Wednesday, April 2, 2014

Angry young man breaks out of autism's silent prison

I LOVE learning from the minds that have been released from their captivity. I was in awe of what I learned from those that could always speak/communicate, but when I started learning from people like Kedar, Carly Fleischmann, and others that spent so many years trapped inside their minds displaying a body/communication level that was greatly misrepresenting what was being hidden inside their heads/hearts.. my mind and heart exploded with joy. These people have helped me be a better mom for my son and have helped my son have the hope he needs to keep working to get to where these guys have gotten. 


Excerpt from the article:

~ Kedar is a person — a mind, a soul — fighting to be heard. And, once he finds his voice, he doesn't mince words."The "experts" mostly never get it right. They assume we are some autistic, retarded stim-machine, not a trapped, thinking person who has a neurological illness. … Do I sound angry? Well, I am. It's time autistic people told the experts that they have made mistakes."

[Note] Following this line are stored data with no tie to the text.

-- ==== Sys2Proof/Syntax.lean ====
section
/-! DEFINITION. The 18 commands of the HCC (R84, opcode_table.json), one constructor per row. -/

namespace Sys2Proof

/-- A command. `wbit` and `wbyte` carry the IMM8 field of the command word (R81, R82); no other command has an
operand in its word (R83). -/
inductive Instr where
  | nop | clear
  | wbit (imm8 : Byte) | wbyte (imm8 : Byte) | wint | flush
  | rbit | rbyte | rint
  | tabulate | build | derive | serialize | encode
  | deserialize | decode
  | compress | expand
  deriving DecidableEq, Repr

end Sys2Proof
end

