-- ==== Sys2Proof/Machine/Dispatch.lean ====
section
/-! DEFINITION. One arm per command (R85: run the rule of op). -/

namespace Sys2Proof.Machine

def exec (i : Instr) (s : State) : Host.Outcome State Fault Refusal :=
  match i with
  | .nop => Sys2Proof.Machine.execNop s
  | .clear => Sys2Proof.Machine.execClear s
  | .wbit imm8 => Sys2Proof.Machine.execWbit imm8 s
  | .wbyte imm8 => Sys2Proof.Machine.execWbyte imm8 s
  | .wint => Sys2Proof.Machine.execWint s
  | .flush => Sys2Proof.Machine.execFlush s
  | .rbit => Sys2Proof.Machine.execRbit s
  | .rbyte => Sys2Proof.Machine.execRbyte s
  | .rint => Sys2Proof.Machine.execRint s
  | .tabulate => Sys2Proof.Machine.execTabulate s
  | .build => Sys2Proof.Machine.execBuild s
  | .derive => Sys2Proof.Machine.execDerive s
  | .serialize => Sys2Proof.Machine.execSerialize s
  | .encode => Sys2Proof.Machine.execEncode s
  | .deserialize => Sys2Proof.Machine.execDeserialize s
  | .decode => Sys2Proof.Machine.execDecode s
  | .compress => Sys2Proof.Machine.execCompress s
  | .expand => Sys2Proof.Machine.execExpand s

end Sys2Proof.Machine
end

Kedar breaks down many of autism's odd behaviors. Why are autistic kids so attracted to water? "Because in the water I can feel my whole body," Kedar explains. He also explains the motivation behind the repetitive pleasure/ torture of self stimulatory behaviors."In my health class we are learning about drug abuse and alcoholism. I can't help but see a similarity in autistic stims… Stims are the drug of the trapped."


Kedar is both baffled and troubled by the "flight impulse" that sometimes overcomes him. It's a common autistic trait — in my son's school they call it "elopement." Sadly, it's the same impulse that recently got autistic student Avonte Oquendo killed."Traffic is visually stimulating. It may invite some kids to move toward it. I can't explain that one, but I have felt the impulse to bolt suddenly… It's not due to ignorance or idiocy. It is the impulses and too weak a body control to fight them off. It doesn't matter why. We still need supervision to be safe."